WORK REQUIRED
Stop after the line containing "by_cases h1 : a.inTransmission"; retype every line of the data before it exactly, starting from the first.

(Stored items)
-- ==== Sys2Proof/Laws/Sending.lean ====
section
/-! SUPPORT. The transmitter, the starts and the straps keep the invariant, one lemma for each shared operation. -/

namespace Sys2Proof.Machine

variable {s t : State}

/-! line -/
theorem endDesc_cons (a : Desc) (rest : List Desc) :
    endDesc (a :: rest) = if a.inTransmission then (if a.renewed then returnDesc a :: endDesc rest else endDesc rest)
      else a :: endDesc rest := by
  unfold endDesc
  rw [List.filterMap_cons]
  by_cases h1 : a.inTransmission <;> by_cases h2 : a.renewed <;> simp [h1, h2]

theorem endDesc_idents (l : List Desc) : ((endDesc l).map (·.ident)).Sublist (l.map (·.ident)) := by
  induction l with
  | nil => simp [endDesc]
  | cons a rest ih =>
    rw [endDesc_cons]
    split
    · split
      · exact List.Sublist.cons_cons _ ih
      · exact List.Sublist.cons _ ih
    · exact List.Sublist.cons_cons _ ih

theorem endDesc_codes (l : List Desc) (h : l.Pairwise (fun d e => codeOf d.ident ≤ codeOf e.ident)) :
    (endDesc l).Pairwise (fun d e => codeOf d.ident ≤ codeOf e.ident) := by
  have h1 : (l.map (·.ident)).Pairwise (fun d e => codeOf d ≤ codeOf e) := by simpa [List.pairwise_map] using h
  have := h1.sublist (endDesc_idents l)
  simpa [List.pairwise_map] using this

theorem endDesc_inFlight (l : List Desc) : inFlight (endDesc l) = [] := by
  unfold inFlight
  rw [List.map_eq_nil_iff, List.filter_eq_nil_iff]
  intro d hd
  obtain ⟨e, _, he⟩ := List.mem_filterMap.mp hd
  split at he
  · split at he
    · obtain rfl := Option.some.inj he; simp [returnDesc]
    · simp at he
  · rename_i h; obtain rfl := Option.some.inj he; simpa using h

theorem endDesc_ok (l : List Desc) (h : OutboxOk l) : OutboxOk (endDesc l) := by
  obtain ⟨h1, h2, h3⟩ := h
  refine ⟨?_, h2.sublist (endDesc_idents l), endDesc_codes l h3⟩
  have := (endDesc_idents l).length_le
  simp at this; omega

/-- the line after the end of a frame whose descriptor stands in the outbox -/
theorem inv_lineEnd (b : List Desc) (e : Engine) (k : Nat) (hk : k ≤ Config.clashLimit) (hb : OutboxOk b) (hf : inFlight b = [])
    (he : e = .quiet ∨ e = .receiving) (hsend : ∃ f id, s.line.engine = .sending f id .attached) (c : Inv s) :
    Inv { s with line.engine := e, line.clashes := k, line.outbox := b } := by
  obtain ⟨f, id, hsend⟩ := hsend
  obtain ⟨⟨a, d, _, ee, g⟩, o⟩ := inv_iff.mp c
  have hne : s.line.outbox ≠ [] := by
    intro h; have := g.flight; rw [h, hsend] at this; simp [inFlight, sentIdent] at this
  have ht : s.start.top = .active := by by_contra h; exact hne (g.outbox h)
  have hr : s.line.receiver = true := by rw [g.receiver, ht]; rfl
  refine inv_iff.mpr ⟨⟨a, d, hb, sound_outer ee _ _, ?_⟩, storeRules_congr o rfl rfl rfl⟩
  refine { g with clashes := hk, transmitter := ?_, engine := ?_, flight := ?_, outbox := ?_ }
  · have := g.transmitter; rw [hsend, ht] at this; rw [ht]; simpa using this
  · intro h; rw [show _ = s.line.receiver from rfl, hr] at h; cases h
  · intro h; exact absurd ht h
  · rcases he with rfl | rfl <;> exact hf

/-- The end of a frame that was finished after DETACH keeps the invariant. -/
theorem finished_inv (f : Frame) (id : FrameId) (fl : Flight) (h : s.line.engine = .sending f id fl) (hfl : fl ≠ .attached) (k : Nat)
    (hk : k ≤ Config.clashLimit) (c : Inv s) : Inv { finishedFrame s with line.clashes := k } := by
  obtain ⟨⟨a, d, bb, ee, g⟩, o⟩ := inv_iff.mp c
  refine inv_iff.mpr ⟨⟨a, d, bb, sound_outer ee _ _, ?_⟩, storeRules_congr o rfl rfl rfl⟩
  refine { g with clashes := hk, transmitter := ?_, engine := ?_, flight := ?_ }
  · simp [finishedFrame, isSending]
  · intro _; exact .inl rfl
  · have := g.flight; rw [h] at this
    cases fl <;> simp_all [sentIdent, finishedFrame]

theorem tellEnd_inner (id : FrameId) : Inner s (tellEnd id s) := by
  unfold tellEnd; split
  · exact tellServe_inner _
  · exact .refl _

theorem finishedFrame_inv (f : Frame) (id : FrameId) (fl : Flight) (h : s.line.engine = .sending f id fl) (hfl : fl ≠ .attached)
    (c : Inv s) : Inv (finishedFrame s) := finished_inv f id fl h hfl s.line.clashes c.governed.clashes c

/-- A clash keeps the invariant (R28, R29). -/
theorem clashed_inv (c : Inv s) : Inv (clashed s) := by
  unfold clashed
  split
  · rename_i f id h
    refine countClash_inv (inv_inner (tellEnd_inner id) ?_)
    exact inv_lineEnd (s := s) (endDesc s.line.outbox) .quiet s.line.clashes c.governed.clashes (endDesc_ok _ c.outbox)
      (endDesc_inFlight _) (.inl rfl) ⟨f, id, h⟩ c
  · rename_i f id h
    exact countClash_inv (finishedFrame_inv f id _ h (by simp) c)
  · rename_i f id h
    exact finishedFrame_inv f id _ h (by simp) c
  · exact c

/-- A clean end keeps the invariant (R30). -/
theorem endedCleanly_inv (c : Inv s) : Inv (endedCleanly s) := by
  unfold endedCleanly
  split
  · rename_i f id h
    refine inv_inner (tellEnd_inner id) ?_
    exact inv_lineEnd (s := s) (endDesc s.line.outbox) .quiet 0 (Nat.zero_le _) (endDesc_ok _ c.outbox) (endDesc_inFlight _) (.inl rfl) ⟨f, id, h⟩ c
  · rename_i f id h
    exact finished_inv f id _ h (by simp) 0 (Nat.zero_le _) c
  · rename_i f id h
    exact finishedFrame_inv f id _ h (by simp) c
  · exact c

/-- A lost arbitration keeps the invariant (R27). -/
theorem loseArbitration_inv (c : Inv s) : Inv (loseArbitration s) := by
  unfold loseArbitration
  split
  · rename_i f id h
    have hid : ∀ d : Desc, (if d.inTransmission then returnDesc d else d).ident = d.ident := by
      intro d; split <;> rfl
    refine inv_lineEnd (s := s) _ .receiving s.line.clashes c.governed.clashes ?_ ?_ (.inr rfl) ⟨f, id, h⟩ c
    · obtain ⟨h1, h2, h3⟩ := c.outbox
      refine ⟨by simpa using h1, ?_, ?_⟩
      · rw [List.map_map]; simpa [Function.comp_def, hid] using h2
      · simpa [List.pairwise_map, hid] using h3
    · unfold inFlight
      rw [List.map_eq_nil_iff, List.filter_eq_nil_iff]
      intro d hd
      obtain ⟨e, _, rfl⟩ := List.mem_map.mp hd
      split
      · simp [returnDesc]
      · rename_i h; simpa using h
  · rename_i f id fl hne h
    exact finishedFrame_inv f id fl h (by rintro rfl; exact hne rfl) c
  · exact c

/-- The head check leaves an outbox that is in order, its head the one in transmission (R37). -/
theorem selectHead_facts (s : State) (l : List Desc) :
    ((selectHead s l).1.map (·.ident)).Sublist (l.map (·.ident)) ∧
      ((∀ d ∈ l, d.inTransmission = false) →
        inFlight (selectHead s l).1 = match (selectHead s l).2 with | some (id, _) => [id] | none => []) := by
  induction l with
  | nil => exact ⟨by simp [selectHead], fun _ => rfl⟩
  | cons a rest ih =>
    unfold selectHead
    split
    · rename_i ha
      refine ⟨?_, fun h => ?_⟩
      · exact List.Sublist.cons_cons _ ih.1
      · have := h a (by simp); rw [this] at ha; cases ha
    · rename_i ha
      split
      · refine ⟨List.Sublist.refl _, fun h => ?_⟩
        have : rest.filter (·.inTransmission) = [] := List.filter_eq_nil_iff.mpr fun d hd => by simp [h d (by simp [hd])]
        simp [inFlight, this]
      · exact ⟨List.Sublist.cons _ ih.1, fun h => ih.2 fun d hd => h d (by simp [hd])⟩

PROBLEM SOLUTION
-- ==== Sys2Proof/Laws/Sending.lean ====
section
/-! SUPPORT. The transmitter, the starts and the straps keep the invariant, one lemma for each shared operation. -/

namespace Sys2Proof.Machine

variable {s t : State}

/-! line -/
theorem endDesc_cons (a : Desc) (rest : List Desc) :
    endDesc (a :: rest) = if a.inTransmission then (if a.renewed then returnDesc a :: endDesc rest else endDesc rest)
      else a :: endDesc rest := by
  unfold endDesc
  rw [List.filterMap_cons]
  by_cases h1 : a.inTransmission <;> by_cases h2 : a.renewed <;> simp [h1, h2]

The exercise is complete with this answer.